LAS VEGAS (AP) — One of the last living witnesses to the 1996 murder of rapper Tupac Shakur has been arrested in the Las Vegas area, a long-awaited breakthrough in a case that has frustrated investigators and fascinated the public -Hop- Icon was shot dead on the Las Vegas Strip 27 years ago.
Duane “Keffe D” Davis was arrested early Friday morning on suspicion of murder, according to two officers with firsthand knowledge of the arrest. They requested anonymity ahead of an expected arraignment later Friday.
It was not immediately clear whether Davis has an attorney who can comment on his behalf. Davis has not responded to multiple phone and text messages from The Associated Press seeking comment or an interview in the more than two months since police executed a search warrant at his wife’s home in the Las Vegas suburb of Henderson had.
According to the arrest warrant, police were looking for items “related to the murder of Tupac Shakur.” They collected several computers, a cell phone and hard drive, a Vibe magazine that featured Shakur, several .40-caliber bullets, two “tubs of photos” and a copy of Davis’ memoirs.
Davis has been known to investigators for a long time. In interviews and in his 2019 memoir “Compton Street Legend,” he admitted that he was in the Cadillac from which gunfire erupted during the drive-by shooting on Sept. 7, 1996.
That night, Shakur sat in a BMW driven by Marion “Suge” Knight, founder of Death Row Records, in a convoy of about ten cars. They were waiting at a red light when a white Cadillac pulled up next to them and shots were fired. Shakur was shot multiple times and died a week later at the age of 25.
The rapper’s death came as his fourth solo album, “All Eyez on Me,” remained on the charts with around five million copies sold.
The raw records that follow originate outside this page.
-- ==== Sys2Proof/Certificates/Slice0/Obligations.lean ====
section
/-!
DEFINITION. The statements about the model, for the provers. `[n]` in a docstring is a log entry whose choice the statement
rests on.
-/

open Sys2Proof Sys2Proof.Machine

/-! ## Encoding -/

/-- R51, R52, R53, R58: decoding an encoded well-formed instruction gives it back, every field at every value. -/
def Obligations.DecodeOfEncode : Prop :=
  ∀ i : Instr, i.wf = true → decode (encode i) = .ok i

/-- R51, R52, R53, R58: a code that decodes stands for a well-formed instruction, and encodes back to itself: no bit of a
frame is dropped. -/
def Obligations.EncodeOfDecode : Prop :=
  ∀ (c : Code) (i : Instr), decode c = .ok i → i.wf = true ∧ encode i = c

/-- R51, R52, R53, R58: a few codes written out from the formats. -/
def Obligations.SampleCodesDecode : Prop :=
  decode (.op 0b011#3) = .ok .f32swap ∧
  decode (.request [0x02, 0x03, 0x20, 0x0E, 0x00, 0x02, 0xAE, 0x3B]) = .ok (.req 0x02 0x200E 2 0x3BAE) ∧
  decode (.response [0x01, 0x04, 0x02, 0x12, 0x34, 0xB4, 0x47]) = .ok (.rsp 0x01 0x04 [0x12, 0x34] 0x47B4) ∧
  decode (.response [0x01, 0x83, 0x02, 0xC0, 0xF1]) = .ok (.exc 0x01 0x83 0x02 0xF1C0)

/-- R58: the eight operation selects. -/
def Obligations.OpSelectDecodes : Prop :=
  decode (.op 0#3) = .ok .crc16 ∧ decode (.op 1#3) = .ok .build ∧ decode (.op 2#3) = .ok .parse ∧
  decode (.op 3#3) = .ok .f32swap ∧ decode (.op 4#3) = .ok .isvalid ∧ decode (.op 5#3) = .ok .decode ∧
  decode (.op 6#3) = .ok .reserved6 ∧ decode (.op 7#3) = .ok .reserved7

/-- R57, R58: `op` 6 and 7 have no meaning: the instruction is refused, and so is the step that starts it. -/
def Obligations.ReservedOpsRefused : Prop :=
  ∀ s : State, exec .reserved6 s = .refused (.reservedOp 6#3) ∧ exec .reserved7 s = .refused (.reservedOp 7#3) ∧
    (s.start = true → s.inputs = [] → s.op = Latch.holding 6#3 → step s = .refused (.reservedOp 6#3)) ∧
    (s.start = true → s.inputs = [] → s.op = Latch.holding 7#3 → step s = .refused (.reservedOp 7#3))

/-- R35, R54: how two bytes make a 16-bit field and are taken from it, in both orders. -/
def Obligations.ByteOrders : Prop :=
  (∀ v : Half, be16 (hi8 v) (lo8 v) = v ∧ le16 (lo8 v) (hi8 v) = v) ∧
  ∀ b0 b1 : Byte, hi8 (be16 b0 b1) = b0 ∧ lo8 (be16 b0 b1) = b1 ∧ lo8 (le16 b0 b1) = b0 ∧ hi8 (le16 b0 b1) = b1

/-! ## One step -/

/-- R23, R58: with `start` asserted and the host waiting, the step runs the operation `op` selects, on the state as it
is. -/
def Obligations.StartedOperationRuns : Prop :=
  ∀ (s : State) (bits : BitVec 3), s.start = true → (s.inputs = [] ∨ ∃ rest, s.inputs = .wait :: rest) →
    s.op = Latch.holding bits → step s = exec (decodeOp bits) s

/-- R7: a transaction runs the instruction its code decodes to, with the operation select, if it is one, in `op` [5], [10];
bytes that are no frame of their format are refused [11], and so is a transaction while an operation is in hand (R186, U3)
[15]. -/
def Obligations.TransactionRuns : Prop :=
  ∀ (s : State) (c : Code) (rest : List HostAct), s.inputs = .transact c :: rest →
    (s.start = false → ∀ i, decode c = .ok i →
      step s = exec i (State.presentCode { s with inputs := rest } c)) ∧
    (s.start = false → ∀ e, decode c = .error e → step s = .refused .notAFrame) ∧
    (s.start = true → step s = .refused .secondStart)

/-- R23: the handshake: `start` is taken once, `done` goes to 0 with it [3]; waiting without an operation, and having
nothing to do, change nothing but the host's list [5], [21]. -/
def Obligations.Handshake : Prop :=
  ∀ (s : State) (rest : List HostAct),
    (s.inputs = .start :: rest → s.start = false →
      step s = .next { s with start := true, done := false, inputs := rest }) ∧
    (s.inputs = .start :: rest → s.start = true → step s = .refused .secondStart) ∧
    (s.inputs = .wait :: rest → s.start = false → step s = .next { s with inputs := rest }) ∧
    (s.inputs = [] → s.start = false → step s = .next s)

/-! ## CRC16 -/

/-- R70: `op` = 0 is CRC16; it gives the CRC of the message in `RX`, by the rule's own loop; what it leaves in `crc_acc` and the cursor is [4], the
handshake's end [3]. -/
def Obligations.Crc16Result : Prop :=
  decode (.op 0#3) = .ok .crc16 ∧ ∀ (s : State) (m : List Byte), s.RxHolds m →
    let bit := fun x : Half => if x.getLsbD 0 then (x >>> 1) ^^^ 0xA001#16 else x >>> 1
    let crc := m.foldl (fun acc b => bit^[8] (acc ^^^ b.setWidth 16)) 0xFFFF#16
    exec .crc16 s = .next { s with
      crcOut := Latch.holding crc, crcAcc := crc, cursor := m.length, start := false, done := true }

/-- R71: CRC.INIT. That it leaves the handshake, and so everything else, as it is, is [14]. -/
def Obligations.CrcInitResult : Prop :=
  ∀ s : State, exec .crcInit s = .next { s with crcAcc := 0xFFFF#16, cursor := 0 }

/-- R72: CRC.BYTE: the byte goes into the low half, the high half stays; then eight CRC.BIT; then the cursor moves by one,
past `RX_MAX` too, and the handshake stays [14]. -/
def Obligations.CrcByteResult : Prop :=
  ∀ (s : State) (b : Byte), ∃ u : State,
    let x := s.crcAcc ^^^ b.setWidth 16
    lo8 x = lo8 s.crcAcc ^^^ b ∧ hi8 x = hi8 s.crcAcc ∧
    execAll (List.replicate 8 .crcBit) { s with crcAcc := x } = .next u ∧
    u = { s with crcAcc := u.crcAcc } ∧
    exec (.crcByte b) s = .next { s with crcAcc := u.crcAcc, cursor := s.cursor + 1 }

/-- R73: CRC.BIT: a zero enters at bit 15; when the bit shifted out was 1, bits 15, 13 and 0 are inverted after the
shift. That it leaves the handshake and the cursor as they are is [14]. -/
def Obligations.CrcBitResult : Prop :=
  ∀ s : State, exec .crcBit s = .next { s with
    crcAcc := if s.crcAcc.getLsbD 0 = true then (0#1 ++ s.crcAcc.extractLsb' 1 15) ^^^ 0xA001#16
      else 0#1 ++ s.crcAcc.extractLsb' 1 15 }

/-- R75: CRC.INIT and one CRC.BYTE per byte give what CRC16 gives, and a message may arrive in two parts. That the
micro-steps leave the handshake and every other latch is [14]. -/
def Obligations.SerialCrcAgrees : Prop :=
  ∀ (s : State) (p q : List Byte), s.RxHolds (p ++ q) → ∃ t u : State,
    exec .crc16 s = .next t ∧
    execAll (.crcInit :: (p.map .crcByte ++ q.map .crcByte)) s = .next u ∧
    t.crcOut = Latch.holding u.crcAcc ∧ u = { s with crcAcc := u.crcAcc, cursor := (p ++ q).length }

/-- R76 (b): the table-driven form of one byte step, linearity, and the constants of the table the rule lists. -/
def Obligations.CrcTableForm : Prop :=
  (∀ (acc : Half) (b : Byte),
    crcByteStep acc b = (acc >>> 8) ^^^ crcBits 8 ((acc.extractLsb' 0 8 ^^^ b).setWidth 16)) ∧
  (∀ u v : Half, crcBits 8 (u ^^^ v) = crcBits 8 u ^^^ crcBits 8 v) ∧
  (∀ h : Byte, crcBits 8 (h ++ 0#8) = 0#8 ++ h) ∧
  crcBits 8 0x0001#16 = 0xC0C1#16 ∧ crcBits 8 0x0080#16 = 0xA001#16 ∧ crcBits 8 0x00FF#16 = 0x4040#16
Shakur has been nominated for a Grammy Award six times and is still considered one of the most influential and versatile rappers of all time.
In his memoirs, Davis said he sat in the passenger seat of the Cadillac and pushed the gun used in the murder into the back seat, from where he said the shots were fired.
Davis blamed his nephew, Orlando “Baby Lane” Anderson, saying he was one of two people in the back seat. Anderson, a known rival of Shakur, was involved in a casino brawl with the rapper shortly before the shooting.
Anderson died two years later. He denied any involvement in Shakur’s death.
Davis revealed in his memoirs that he first broke his silence in 2010 at a closed-door meeting with federal and local authorities. He was 46 at the time and facing life in prison on drug charges when he agreed to talk to them about Tupac’s murder, as well as the fatal shooting six months later of Tupac’s rap rival Biggie Smalls, aka Notorious BIG .
“They offered to let me go because I was running a ‘criminal enterprise’ and numerous suspected murders to find out the truth about the murders of Tupac and Biggie,” he wrote. “They promised that if I helped them, they would destroy the indictment and stop the grand jury.”
At the time, Shakur was in a dispute with rap competitor Biggie Smalls, who was fatally shot in March 1997. At the time, both rappers were in the middle of an East Coast-West Coast rivalry that primarily characterized the hip hop scene in the mid-1990s. 1990s.
Greg Kading, a retired Los Angeles police officer who spent years investigating Shakur’s murder and wrote a book about it, said he was not surprised by Davis’ arrest.
The former Los Angeles police officer said he believes the investigation has gained new momentum in recent years after Davis publicly detailed his role in the murder, including in his 2019 memoir.
“It is these events that have given Las Vegas the ammunition and pressure to move forward,” Kading said. “Prior to Keffe D’s public statements, the cases were not criminal in their current form.”